-- ==== Sys2Proof/Machine/Startup.lean ====
section
/-! DEFINITION. Boot (R384, R458-R462, R534), the start of a show after it (R477), the end of an activation pause
(R470-R473), and SERVICE, DEVICE_RESET, ECHO and LOOPBACK (R519, R520). -/

namespace Sys2Proof.Machine

/-- The code of a fallback's cause (R460, R473). -/
def FallbackCause.code : FallbackCause → Nat
  | .timeout => 0
  | .coreStall => 1
  | .reset => 2
  | .badSlot => 3

/-! ## Boot -/

/-- The level of an I/O bank by its reading, 0 where it lies in neither range (R534). -/
def bankLevel (mv : Nat) : Nat :=
  if 1620 ≤ mv ∧ mv ≤ 1980 then 1800 else if 2970 ≤ mv ∧ mv ≤ 3630 then 3300 else 0

/-- The slot that boots, with the boot record and the cause of a change, or recovery (R460, R462). -/
def State.selectSlot (s : State) (recovery : Bool) : Option (BootRecord × Option FallbackCause) :=
  let r := s.bootRecord
  let r1 := if r.trial then { r with active := r.previous, trial := false, cause := some .reset } else r
  let c1 := if r.trial then some FallbackCause.reset else none
  if recovery then none
  else if s.passes r1.active then some (r1, c1)
  else if s.passes (!r1.active) then some ({ r1 with active := !r1.active, cause := some .badSlot }, some .badSlot)
  else none

/-- The boot record is read: the claim epoch is incremented (R384). -/
def State.bumpEpoch (s : State) : State :=
  ({ s with nv := { s.nv with epoch := min 0xFFFF (s.nv.epoch + 1) } } : State).count 0x0000

/-- Straps, bank levels, the personality and the format of the core regulator are read (R458, R459, R485, R534). -/
def State.readStraps (i : BootInputs) (s : State) : State :=
  { s with
    boot := { s.boot with
      strap0 := i.strap0, strap1 := i.strap1, strap2 := i.strap2, hold := false, supplyLost := false
      banks := (List.range 5).map fun b => bankLevel (i.banks.getD b 0), pers := s.nv.flash.personality }
    mon := { s.mon with voutMode := i.voutMode } }

/-- The calibration sets saved in CALSTORE are loaded (R476), and LTC and FSYNC listen where the personality says so
(R307, R458). -/
def State.loadSaved (s : State) : State :=
  let flags := u16 s.personality 6
  let on := fun (b : Bool) (v : Servo) => if b then { v with st := SrcState.listening } else v
  let sets := ((newerSaved s.nv.calA s.nv.calB).map fun c => c.recs.foldl (fun t r => Tab.put t r.num r.data) []).getD []
  { s with
    col := { s.col with sets }
    tk := { s.tk with
      ltc := { s.tk.ltc with servo := on (bit flags 1) s.tk.ltc.servo }
      fsync := { s.tk.fsync with servo := on (bit flags 2) s.tk.fsync.servo } } }

/-- What boot raises once the device state has left BOOT: bad banks, a bad personality, a change of slot, and records of
the backup island (R423, R431, R458, R460, R534). -/
def State.bootEvents (cause : Option FallbackCause) (i : BootInputs) (s : State) : State :=
  let s := (List.range 5).foldl (fun (s : State) b =>
    if s.boot.banks.getD b 0 = 0 then s.checkVolt (16 + b) (i.banks.getD b 0) else s) s
  let s := if s.boot.pers.isNone then s.raise Ev.personalityBad 0 0 else s
  let s := match cause with
    | some c => (if c = FallbackCause.reset then s.count 0x0005 else s).raise Ev.updateFallback 0 c.code
    | none => s
  let s := s.moveTampers
  if s.nv.nightAdded then ({ s with nv := { s.nv with nightAdded := false } } : State).raise Ev.nightActivity 0 0 else s

/-- The ring pairs whose ENABLE is set come into service (R95). -/
def State.startRings (s : State) : State :=
  (List.range 64).foldl (fun (s : State) n => if (s.ring n).enable then s.setRing n { s.ring n with running := true } else s) s

/-- The firmware starts from the selected slot, or the recovery loader (R460-R462). -/
def State.startCores (x : Option (BootRecord × Option FallbackCause)) (s : State) : State :=
  let s := ({ s.startRings with nw := { s.nw with started := true } } : State).drive 4 (.uart0 "niwin>" [])
  match x with
  | none => { s with gl := { s.gl with device := .service }, boot := { s.boot with recovery := true } }
  | some (r, _) => { s with
      gl := { s.gl with device := .operational }, nv := s.nv.putBoot r, boot := { s.boot with running := r.active } }

/-- BOOT (R461): the release of reset, unless the thermal hold keeps the device in it (R483). -/
def execBoot (inputs : BootInputs) (s : State) : Outcome :=
  if s.gl.device ≠ .boot ∨ s.boot.thermal then .next s
  else
    let s := (s.readStraps inputs).sendVcore.bumpEpoch
    let x := s.selectSlot inputs.strap0
    let s := (s.startCores x).loadSaved
    .next (s.bootEvents (x.bind Prod.snd) inputs)

/-! ## AUTOLOAD and AUTO_START (R477) -/

/-- The session of AUTOLOAD takes the staging area, loads the newer saved configuration and admits it, with the refusals of
BASTE_BEGIN, CONFIG_LOAD and ADMIT (R58, R60, R476, R477): the admission id, and the state. -/
def State.loadOwn (session : Nat) (s : State) : Chk? (Nat × State) := do
  need s.stage.pending.isNone Status.pressPending 0
  need s.stage.holder.isNone Status.busy (s.stage.holder.getD 0)
  match newerSaved s.nv.configA s.nv.configB with
  | none => .error ⟨Status.badReference, 0⟩
  | some c =>
    ({ s with stage := { s.stage with holder := some session, area := s.withSets { recs := c.recs } } } : State).startAdmission session 0 0 none

/-- A session of the firmware's own in a free slot (R100, R477, log entry 266). -/
def State.openOwn (slot : Nat) (s : State) : State :=
  let x : Session := {
    isOpen := true, gen := (Tab.getD s.ses slot {}).gen % 1023 + 1, source := .firmware, keepalive := 0, lastUse := s.now }
  { s with ses := Tab.put s.ses slot x }

/-- AUTOLOAD: the saved configuration is admitted after boot, in a session of its own that ends when the admission completes
or is refused (R477). -/
def execAutoload (s : State) : Outcome :=
  if s.gl.device ≠ .operational ∨ !bit (u16 s.personality 6) 3 ∨ s.boot.started ∨ s.stage.admitting.isSome then .next s
  else
    let s := { s with boot := { s.boot with started := true } }
    match s.freeSession with
    | none => .next (s.raise Ev.autostartFailed 0 Status.sessionLimit)
    | some slot =>
      let s := s.openOwn slot
      match s.loadOwn ((Tab.getD s.ses slot {}).id slot) with
      | .error b => .next ((s.raise Ev.autostartFailed 0 b.status).endSession slot .close)
      | .ok (id, s) => .next { s with boot := { s.boot with autoload := some id } }

/-- AUTO_START: SHOW_START is sent for the autoloaded show once the time keeper is ready. -/
def execAutoStart (s : State) : Outcome :=
  if !bit (u16 s.personality 6) 4 ∨ s.boot.autoload.isNone ∨ s.boot.autoStart ∨ s.stage.admitting.isSome ∨ s.gl.show_ ≠ .configured ∨
    !s.timeReady then .next s
  else
    let s := { s with boot := { s.boot with autoStart := true } }
    match s.startShow none false with
    | .ok (_, s) => .next s
    | .error b => .next (s.raise Ev.autostartFailed 0 b.status)

/-! ## The end of an activation pause (R470-R473) -/

/-- The frames whose cuts fell in the pause up to now are skipped (R470). -/
def State.skipPast (s : State) : State :=
  match s.nextCut with
  | none => s
  | some n =>
    let last := s.cfg.slotAt s.tk.counter + s.cfg.depth
    (List.range (last + 1 - n)).foldl (fun (s : State) i => s.skipFrame (n + i)) s

/-- The new image runs: the trial of an activation begins, or a fallback is recorded (R470, R472, R473). -/
def State.newImage (slot : Bool) (cause : Option FallbackCause) (s : State) : State :=
  let old := s.bootRecord
  let rec' : BootRecord := { active := slot, previous := !slot, trial := cause.isNone, cause := cause.or old.cause }
  let s := { s with nv := s.nv.putBoot rec', boot := { s.boot with running := slot } }
  match cause with
  | some c => (s.count 0x0005).raise Ev.updateFallback 0 c.code
  | none =>
    let s := { s with boot := { s.boot with trialSince := some s.now } }
    let version := hdVersion (s.slotHeader slot)
    (s.raise Ev.updateActivated 0 version).completeAny .activation { payload := leBytes 4 version }

/-- The new firmware admits the configuration in force again where its schedule format differs (R469). -/
def State.readmit (s : State) : State :=
  match s.force with
  | none => s
  | some f =>
    if s.gl.show_ ≠ .configured then s
    else
      let v := s.verdict f.cfg 0 0
      if v.1.status = Status.ok then { s with force := some { f with sched := v.2 } }
      else ({ s with force := none, gl := { s.gl with show_ := .idle, firstCut := none } } : State).raise Ev.admitDone 0 v.1.status

/-- The device leaves the pause; a standby member of which the active member missed two heartbeats rejoins through SYNCING
(R395, R471). -/
def State.leavePause (s : State) : State :=
  let s := if s.pair.st = .standby ∧ 2 ≤ s.unapplied.length then s.beginSync else s
  let s := { s with
    gl := { s.gl with device := if s.upd.service then .service else .operational }
    upd := { s.upd with pausing := none, service := false } }
  ((s.cfg.all .scan).map Prod.fst).foldl (fun (s : State) n => s.drainReturn n) s

/-- ACTIVATION_PAUSE_END. -/
def execActivationPauseEnd (s : State) : Outcome :=
  match s.upd.pausing with
  | none => .next s
  | some (slot, cause) =>
    let differs := decide (hdFormat (s.slotHeader slot) ≠ hdFormat (s.slotHeader s.boot.running))
    let s := (s.skipPast.newImage slot cause).leavePause
    .next (if differs then s.readmit else s)

/-! ## SERVICE, reset, ECHO and LOOPBACK (R519, R520) -/

/-- SERVICE begins unless the show runs (R520), or a SHOW_START has won and its first cut is to come (R525, log entry 270). -/
def State.enterService (s : State) : Chk? State := do
  need (!s.showRuns && s.gl.firstCut.isNone) Status.wrongState s.wrongDetail
  .ok { s with gl := { s.gl with device := .service } }

/-- SERVICE ends (R520); a recovery loader has no other state (R462). -/
def State.exitService (s : State) : State :=
  if s.boot.recovery then s else { s with gl := { s.gl with device := .operational } }

/-- A reset of the device is refused in ARMED (R520). -/
def State.mayReset (s : State) : Chk? Unit := need (s.gl.show_ ≠ .armed) Status.showArmed 0

/-- A reset of the device 10 ms from now (R520). -/
def State.deviceReset (s : State) : Chk? State := do
  s.mayReset
  .ok { s with boot := { s.boot with resetAt := some (s.now + msT 10) } }

/-- SERVICE_ENTER (R520). -/
def serviceEnterOp : Op where
  code := 0x0F05
  cls := .immediate
  layout := fixedLayout [4]
  body := .run fun _ s => do
    let s ← s.enterService
    .ok (s, .ok)

/-- SERVICE_EXIT (R520). -/
def serviceExitOp : Op where
  code := 0x0F06
  cls := .immediate
  layout := fixedLayout [4]
  body := .run fun _ s => .ok (s.exitService, .ok)

/-- DEVICE_RESET (R520): the 10 ms run from its reply. -/
def deviceResetOp : Op where
  code := 0x0F07
  cls := .immediate
  layout := fixedLayout [4]
  body := .run fun _ s => do
    s.mayReset
    .ok (s, .ok)

/-- ECHO (R519). -/
def echoOp : Op where
  code := 0x0F03
  cls := .immediate
  noSession := true
  layout := fun _ => none
  body := .run fun r s => .ok (s, .ok r.payload)

/-- A lane carries a defined flow, a PTP port or the pair link (R519). -/
def State.laneCarries (s : State) (lane : Nat) : Bool :=
  ((s.cfg.all .flow).any fun e => flNetwork e.2 && flLane e.2 = lane) || s.cfg.has .port lane || s.pairLane s.cfg = some lane

/-- LOOPBACK (R519). -/
def loopbackOp : Op where
  code := 0x0F04
  cls := .deferred
  layout := fixedLayout [1, 1, 2]
  body := .run fun r s => do
    let lane := u8 r.payload 0
    unitField 16 s.lanes lane 0
    inRange (u8 r.payload 1 ≤ 1) 1
    inRange (1 ≤ u16 r.payload 2 ∧ u16 r.payload 2 ≤ 10000) 2
    need (s.gl.device = .service && !s.laneCarries lane) Status.wrongState s.wrongDetail
    let (j, s) := s.startJob 0x0F04 r.session r.tag
    let s := { s with jobs := { s.jobs with loops := s.jobs.loops ++ [(lane, j.id, s.now + msT (u16 r.payload 2))] } }
    .ok (s.emit (.bus "loopback" [lane, u8 r.payload 1, u16 r.payload 2, j.id]),
      .done { status := Status.acceptedDeferred, payload := leBytes 4 j.id })

/-- LOOPBACK_COMPLETE: the oldest running test of a lane ends, DURATION_MS after its start (R519). -/
def execLoopbackComplete (lane : Nat) (good : Bool) (s : State) : Outcome :=
  if lane ≥ s.lanes then .next s
  else match Tab.find s.jobs.loops lane with
    | none => .next s
    | some (id, ends) =>
      match s.jobs.active.find? fun j => j.id = id with
      | none => .next s
      | some j =>
        let s := s.advanceNow ends
        .next ({ s with jobs := { s.jobs with loops := s.jobs.loops.filter fun e => e.2.1 ≠ j.id } }.endJob j (if good then Status.ok else Status.crcBad) 0)

def execServiceEnter (r : Req) (s : State) : Outcome := hostCommand serviceEnterOp r s
def execServiceExit (r : Req) (s : State) : Outcome := hostCommand serviceExitOp r s
def execDeviceReset (r : Req) (s : State) : Outcome := hostCommand deviceResetOp r s
def execEcho (r : Req) (s : State) : Outcome := hostCommand echoOp r s
def execLoopback (r : Req) (s : State) : Outcome := hostCommand loopbackOp r s

end Sys2Proof.Machine
end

● ● ● ● ●

#### What is needed
Produce only the lines from the line containing "let s ← s.enterService" through the line containing "else match Tab.find s.jobs.loops lane with", inclusive of both, exactly as they stand in the entries above.

#### Answer area
    let s ← s.enterService
    .ok (s, .ok)

/-- SERVICE_EXIT (R520). -/
def serviceExitOp : Op where
  code := 0x0F06
  cls := .immediate
  layout := fixedLayout [4]
  body := .run fun _ s => .ok (s.exitService, .ok)

/-- DEVICE_RESET (R520): the 10 ms run from its reply. -/
def deviceResetOp : Op where
  code := 0x0F07
  cls := .immediate
  layout := fixedLayout [4]
  body := .run fun _ s => do
    s.mayReset
    .ok (s, .ok)

/-- ECHO (R519). -/
def echoOp : Op where
  code := 0x0F03
  cls := .immediate
  noSession := true
  layout := fun _ => none
  body := .run fun r s => .ok (s, .ok r.payload)

/-- A lane carries a defined flow, a PTP port or the pair link (R519). -/
def State.laneCarries (s : State) (lane : Nat) : Bool :=
  ((s.cfg.all .flow).any fun e => flNetwork e.2 && flLane e.2 = lane) || s.cfg.has .port lane || s.pairLane s.cfg = some lane

/-- LOOPBACK (R519). -/
def loopbackOp : Op where
  code := 0x0F04
  cls := .deferred
  layout := fixedLayout [1, 1, 2]
  body := .run fun r s => do
    let lane := u8 r.payload 0
    unitField 16 s.lanes lane 0
    inRange (u8 r.payload 1 ≤ 1) 1
    inRange (1 ≤ u16 r.payload 2 ∧ u16 r.payload 2 ≤ 10000) 2
    need (s.gl.device = .service && !s.laneCarries lane) Status.wrongState s.wrongDetail
    let (j, s) := s.startJob 0x0F04 r.session r.tag
    let s := { s with jobs := { s.jobs with loops := s.jobs.loops ++ [(lane, j.id, s.now + msT (u16 r.payload 2))] } }
    .ok (s.emit (.bus "loopback" [lane, u8 r.payload 1, u16 r.payload 2, j.id]),
      .done { status := Status.acceptedDeferred, payload := leBytes 4 j.id })

/-- LOOPBACK_COMPLETE: the oldest running test of a lane ends, DURATION_MS after its start (R519). -/
def execLoopbackComplete (lane : Nat) (good : Bool) (s : State) : Outcome :=
  if lane ≥ s.lanes then .next s
  else match Tab.find s.jobs.loops lane with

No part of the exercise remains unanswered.